-- ==== Sys2Proof/Tests/Slice0.lean ====
section
/-!
SUPPORT. Own tests: ill-formed commands that WellFormed refuses, words and results by hand from the spec's tables, and for
every statement with hypotheses concrete states and operands that meet them. A witness is a state after reset with some
register fields written.
-/
namespace Sys2Proof.Tests
open Sys2Proof Sys2Proof.Machine

set_option Elab.async false

/-! ### States -/

/-- The module after reset with values written into register fields: field, page instance, entry, value. -/
def put (l : List (Fld × Nat × Nat × Nat)) : Block := l.foldl (fun b x => b.wr x.1 x.2.1 x.2.2.1 x.2.2.2) Block.reset

/-- Session 0 is READY, of tin 0, with every right; session 1 of tin 1 with every right; session 2 of tin 2 with none. -/
def sessions : List (Fld × Nat × Nat × Nat) :=
  [(SES.SES_STATE.STATE, 0, 0, 2), (SES.SES_STATE.RIGHTS, 0, 0, 15), (SES.SES_STATE.STATE, 0, 1, 2),
   (SES.SES_STATE.TIN, 0, 1, 1), (SES.SES_STATE.RIGHTS, 0, 1, 15), (SES.SES_STATE.STATE, 0, 2, 2), (SES.SES_STATE.TIN, 0, 2, 2)]

/-- The module after reset with those sessions and more values. -/
def with_ (l : List (Fld × Nat × Nat × Nat)) : Block := put (sessions ++ l)

def st (m : Block) : State := { pending := [], m := m }
def r0 : Req := .ses 0
def r1 : Req := .ses 1
def r2 : Req := .ses 2
def fw : Req := .fw 0

/-- A scan that stands at word 64 of bank 0. -/
def scan0 : Scan :=
  { lb := false, bstk := [], acc := 0, x0 := 0, x1 := 0, x2 := 0, x3 := 0, cstk := [], pc := 64, z := false, n := false,
    c := false, v := false, vs := false, dz := false, pf := false, fire := false, first := false, ev := 0, rel := 0, due := 1,
    bank := 0, gen := 0, warmFirst := false, eDone := [], started := true, ready := true, pd := 0, cyc := 0, walked := none,
    ans := none, late := [], forced := false, stalls := [], wait := 0 }

/-- Engine 0 executes scan `c` of slot 0, whose code is words 64 to 127 of bank 0, with the word `w` at word 64; every area
of the slot has a window of one line. -/
def engine (w : Nat) (c : Scan) (l : List (Fld × Nat × Nat × Nat)) : Block :=
  let a := with_ ((HID.EXECUTING, 0, 0, 1) :: (List.range 8).flatMap (fun k =>
    [(ENG.AREA_WIN.BASE, 0, Block.winIdx 0 k 0, 4 * k), (ENG.AREA_WIN.LINES, 0, Block.winIdx 0 k 0, 1)]) ++ l)
  { a with bench := (Memory.writeN [] (Block.progAddr 0 0 1) 4 (64 + 65536 * 128)).writeN (Block.progAddr 0 0 64) 4 w,
           scans := [(0, c)] }

/-- The instruction `i` at the program counter of a scan, with the engine about to issue it. -/
def issuing (i : NIns) (c : Scan) (l : List (Fld × Nat × Nat × Nat)) : Block := engine i.encode c l

/-! ### Ill-formed commands are refused -/

def hd : Hdr := ⟨0, 5, false, 0xFF, 0, 0, 1, false, true, 0, 64, 1⟩
def lease : LeaseIn := ⟨5, 9, true, false, false, 0, 0, 10000⟩
def ann : Announce := ⟨1, 128, 248, 254, 65535, 128, 0, 37, true⟩
def tick0 : TickIn := ⟨[], 0, 8, [], [], false, [], 24000, 24000, 24000, 24000, 24000, 100, []⟩
def start0 : StartIn := ⟨900, false, false, false, [], true, true⟩
def hello : HelloIn := ⟨true, 0, 0, 4, 0, List.replicate 32 1, List.replicate 97 4⟩
def finish : FinishIn := ⟨true, List.replicate 100 0, List.replicate 96 0, true, true, 4, true, some (0, 15)⟩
■ ■ ■ ■ ■
◆ Problem details: Look above for the line with "ans := none, late" and the line with "def ann : Announce"; transcribe both and all lines in between, exactly, and nothing else.

◆ Written answer:
    ans := none, late := [], forced := false, stalls := [], wait := 0 }

/-- Engine 0 executes scan `c` of slot 0, whose code is words 64 to 127 of bank 0, with the word `w` at word 64; every area
of the slot has a window of one line. -/
def engine (w : Nat) (c : Scan) (l : List (Fld × Nat × Nat × Nat)) : Block :=
  let a := with_ ((HID.EXECUTING, 0, 0, 1) :: (List.range 8).flatMap (fun k =>
    [(ENG.AREA_WIN.BASE, 0, Block.winIdx 0 k 0, 4 * k), (ENG.AREA_WIN.LINES, 0, Block.winIdx 0 k 0, 1)]) ++ l)
  { a with bench := (Memory.writeN [] (Block.progAddr 0 0 1) 4 (64 + 65536 * 128)).writeN (Block.progAddr 0 0 64) 4 w,
           scans := [(0, c)] }

/-- The instruction `i` at the program counter of a scan, with the engine about to issue it. -/
def issuing (i : NIns) (c : Scan) (l : List (Fld × Nat × Nat × Nat)) : Block := engine i.encode c l

/-! ### Ill-formed commands are refused -/

def hd : Hdr := ⟨0, 5, false, 0xFF, 0, 0, 1, false, true, 0, 64, 1⟩
def lease : LeaseIn := ⟨5, 9, true, false, false, 0, 0, 10000⟩
def ann : Announce := ⟨1, 128, 248, 254, 65535, 128, 0, 37, true⟩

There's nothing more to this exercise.